Start of DATA IN THIS EXERCISE

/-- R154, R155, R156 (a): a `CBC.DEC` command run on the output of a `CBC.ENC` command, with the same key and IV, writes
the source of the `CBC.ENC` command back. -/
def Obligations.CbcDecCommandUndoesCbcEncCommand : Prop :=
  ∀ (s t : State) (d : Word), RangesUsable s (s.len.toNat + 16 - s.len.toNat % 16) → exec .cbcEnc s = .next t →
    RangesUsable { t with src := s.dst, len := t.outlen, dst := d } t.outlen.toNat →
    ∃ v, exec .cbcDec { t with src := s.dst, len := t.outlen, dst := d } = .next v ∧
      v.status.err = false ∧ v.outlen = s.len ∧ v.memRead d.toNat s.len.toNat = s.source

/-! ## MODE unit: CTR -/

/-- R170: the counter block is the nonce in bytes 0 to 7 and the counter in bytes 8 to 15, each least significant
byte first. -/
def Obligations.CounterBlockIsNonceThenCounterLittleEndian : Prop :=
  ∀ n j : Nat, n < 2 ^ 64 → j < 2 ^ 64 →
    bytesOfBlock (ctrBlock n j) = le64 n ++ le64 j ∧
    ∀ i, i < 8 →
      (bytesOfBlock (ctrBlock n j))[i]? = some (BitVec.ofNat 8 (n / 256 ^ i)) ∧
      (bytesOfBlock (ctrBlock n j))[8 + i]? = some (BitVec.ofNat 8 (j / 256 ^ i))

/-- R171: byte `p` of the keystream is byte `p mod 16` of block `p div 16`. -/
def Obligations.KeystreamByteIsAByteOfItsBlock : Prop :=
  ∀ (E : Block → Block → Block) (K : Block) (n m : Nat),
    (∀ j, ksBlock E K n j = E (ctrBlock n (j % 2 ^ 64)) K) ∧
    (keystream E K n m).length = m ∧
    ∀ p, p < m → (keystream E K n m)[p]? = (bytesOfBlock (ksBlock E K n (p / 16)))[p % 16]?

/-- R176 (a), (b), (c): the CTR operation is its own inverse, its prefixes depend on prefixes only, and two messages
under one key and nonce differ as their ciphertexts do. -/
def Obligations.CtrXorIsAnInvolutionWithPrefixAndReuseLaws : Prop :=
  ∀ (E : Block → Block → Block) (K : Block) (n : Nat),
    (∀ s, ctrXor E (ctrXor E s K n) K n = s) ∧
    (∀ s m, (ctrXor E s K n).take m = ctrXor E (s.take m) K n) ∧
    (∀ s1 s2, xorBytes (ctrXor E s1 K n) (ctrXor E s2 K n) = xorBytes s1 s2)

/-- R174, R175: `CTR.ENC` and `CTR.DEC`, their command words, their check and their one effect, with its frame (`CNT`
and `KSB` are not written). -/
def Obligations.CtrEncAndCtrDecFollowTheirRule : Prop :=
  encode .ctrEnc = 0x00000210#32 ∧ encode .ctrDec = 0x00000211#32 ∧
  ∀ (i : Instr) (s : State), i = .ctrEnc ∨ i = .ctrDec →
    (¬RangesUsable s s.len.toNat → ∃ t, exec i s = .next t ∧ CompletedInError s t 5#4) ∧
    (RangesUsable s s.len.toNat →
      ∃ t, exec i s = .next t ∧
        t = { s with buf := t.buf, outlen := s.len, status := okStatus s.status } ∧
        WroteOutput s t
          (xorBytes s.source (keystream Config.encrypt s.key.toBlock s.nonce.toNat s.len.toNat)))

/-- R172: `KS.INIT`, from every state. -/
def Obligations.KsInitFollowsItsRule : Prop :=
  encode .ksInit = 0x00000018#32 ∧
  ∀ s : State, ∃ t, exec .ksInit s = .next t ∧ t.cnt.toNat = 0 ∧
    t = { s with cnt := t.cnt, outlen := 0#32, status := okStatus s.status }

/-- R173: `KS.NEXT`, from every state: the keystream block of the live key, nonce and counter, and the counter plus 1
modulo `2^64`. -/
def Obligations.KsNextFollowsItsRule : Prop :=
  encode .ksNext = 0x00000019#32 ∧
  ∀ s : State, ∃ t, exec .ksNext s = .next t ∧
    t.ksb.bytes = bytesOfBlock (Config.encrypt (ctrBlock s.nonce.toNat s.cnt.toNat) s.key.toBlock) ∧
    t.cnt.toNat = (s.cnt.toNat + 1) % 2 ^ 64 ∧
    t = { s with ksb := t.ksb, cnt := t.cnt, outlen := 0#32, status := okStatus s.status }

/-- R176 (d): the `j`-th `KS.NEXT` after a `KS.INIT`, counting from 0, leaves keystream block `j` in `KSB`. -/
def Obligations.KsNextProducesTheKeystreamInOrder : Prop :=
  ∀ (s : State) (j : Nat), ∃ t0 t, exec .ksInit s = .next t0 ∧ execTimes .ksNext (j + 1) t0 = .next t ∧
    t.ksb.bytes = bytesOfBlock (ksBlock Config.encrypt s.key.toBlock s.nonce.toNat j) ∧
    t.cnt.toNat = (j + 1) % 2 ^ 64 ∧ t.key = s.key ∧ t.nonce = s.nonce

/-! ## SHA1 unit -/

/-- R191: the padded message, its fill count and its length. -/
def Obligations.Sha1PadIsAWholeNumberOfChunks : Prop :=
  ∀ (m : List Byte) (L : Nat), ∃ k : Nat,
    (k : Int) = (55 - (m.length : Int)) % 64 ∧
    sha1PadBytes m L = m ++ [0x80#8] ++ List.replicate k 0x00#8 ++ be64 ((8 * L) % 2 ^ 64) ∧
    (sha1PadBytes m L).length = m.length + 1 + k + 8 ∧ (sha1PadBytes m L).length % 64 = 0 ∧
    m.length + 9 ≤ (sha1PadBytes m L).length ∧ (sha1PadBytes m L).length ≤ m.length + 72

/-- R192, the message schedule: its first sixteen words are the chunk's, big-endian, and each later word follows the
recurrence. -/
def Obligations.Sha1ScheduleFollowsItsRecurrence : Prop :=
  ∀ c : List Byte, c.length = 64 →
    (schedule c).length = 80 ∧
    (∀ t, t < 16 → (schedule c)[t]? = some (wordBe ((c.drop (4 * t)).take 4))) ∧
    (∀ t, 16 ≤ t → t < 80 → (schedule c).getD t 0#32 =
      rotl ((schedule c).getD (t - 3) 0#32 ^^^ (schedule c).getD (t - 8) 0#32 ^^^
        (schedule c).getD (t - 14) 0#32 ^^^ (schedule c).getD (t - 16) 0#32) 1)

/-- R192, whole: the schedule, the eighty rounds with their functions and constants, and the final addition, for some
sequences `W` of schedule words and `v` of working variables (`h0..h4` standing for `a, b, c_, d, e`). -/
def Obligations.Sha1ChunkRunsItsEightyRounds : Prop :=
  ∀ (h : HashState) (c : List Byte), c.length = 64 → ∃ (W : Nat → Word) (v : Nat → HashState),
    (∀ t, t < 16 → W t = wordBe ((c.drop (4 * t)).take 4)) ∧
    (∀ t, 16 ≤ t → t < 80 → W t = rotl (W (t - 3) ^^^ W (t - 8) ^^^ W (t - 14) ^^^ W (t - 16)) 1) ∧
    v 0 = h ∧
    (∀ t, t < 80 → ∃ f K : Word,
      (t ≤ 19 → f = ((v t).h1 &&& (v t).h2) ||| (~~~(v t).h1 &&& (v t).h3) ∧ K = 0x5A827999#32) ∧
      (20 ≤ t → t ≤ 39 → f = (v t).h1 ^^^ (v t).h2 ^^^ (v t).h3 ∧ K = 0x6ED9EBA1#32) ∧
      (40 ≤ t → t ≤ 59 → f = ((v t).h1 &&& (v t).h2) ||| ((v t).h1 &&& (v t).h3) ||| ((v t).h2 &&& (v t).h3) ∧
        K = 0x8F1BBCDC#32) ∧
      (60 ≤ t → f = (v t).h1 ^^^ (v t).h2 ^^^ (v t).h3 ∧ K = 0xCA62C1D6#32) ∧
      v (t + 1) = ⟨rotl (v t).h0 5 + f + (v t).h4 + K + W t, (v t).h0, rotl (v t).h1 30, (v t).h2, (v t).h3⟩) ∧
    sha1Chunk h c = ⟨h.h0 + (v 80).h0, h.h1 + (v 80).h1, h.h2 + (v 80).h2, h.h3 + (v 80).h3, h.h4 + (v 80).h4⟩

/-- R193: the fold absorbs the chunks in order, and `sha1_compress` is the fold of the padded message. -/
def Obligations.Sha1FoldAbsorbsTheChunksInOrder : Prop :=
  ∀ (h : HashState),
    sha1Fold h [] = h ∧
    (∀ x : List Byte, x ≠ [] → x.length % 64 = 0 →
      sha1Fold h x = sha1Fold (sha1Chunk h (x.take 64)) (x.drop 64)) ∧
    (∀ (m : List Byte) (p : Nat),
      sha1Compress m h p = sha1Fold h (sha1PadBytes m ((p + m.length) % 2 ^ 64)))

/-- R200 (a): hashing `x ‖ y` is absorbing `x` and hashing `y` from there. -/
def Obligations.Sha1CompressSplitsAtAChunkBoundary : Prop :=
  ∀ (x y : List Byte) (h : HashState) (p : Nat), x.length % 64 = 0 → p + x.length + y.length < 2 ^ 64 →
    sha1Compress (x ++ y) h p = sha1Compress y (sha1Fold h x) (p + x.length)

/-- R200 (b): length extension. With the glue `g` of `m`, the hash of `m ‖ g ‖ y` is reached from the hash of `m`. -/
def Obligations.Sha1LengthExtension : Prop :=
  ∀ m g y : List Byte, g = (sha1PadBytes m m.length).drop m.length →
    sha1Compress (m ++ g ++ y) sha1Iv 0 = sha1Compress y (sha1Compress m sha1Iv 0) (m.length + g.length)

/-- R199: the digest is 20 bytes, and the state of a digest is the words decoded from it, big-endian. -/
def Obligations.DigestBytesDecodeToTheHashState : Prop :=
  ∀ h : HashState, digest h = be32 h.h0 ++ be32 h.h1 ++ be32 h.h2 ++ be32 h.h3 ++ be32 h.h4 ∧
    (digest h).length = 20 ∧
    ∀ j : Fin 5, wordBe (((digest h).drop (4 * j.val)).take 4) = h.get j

End of DATA IN THIS EXERCISE

_WHAT THE TASK ASKS_
Copy each line of the listing that includes "encode".

_THE COMPLETED TASK_
  encode .ctrEnc = 0x00000210#32 ∧ encode .ctrDec = 0x00000211#32 ∧
  encode .ksInit = 0x00000018#32 ∧
  encode .ksNext = 0x00000019#32 ∧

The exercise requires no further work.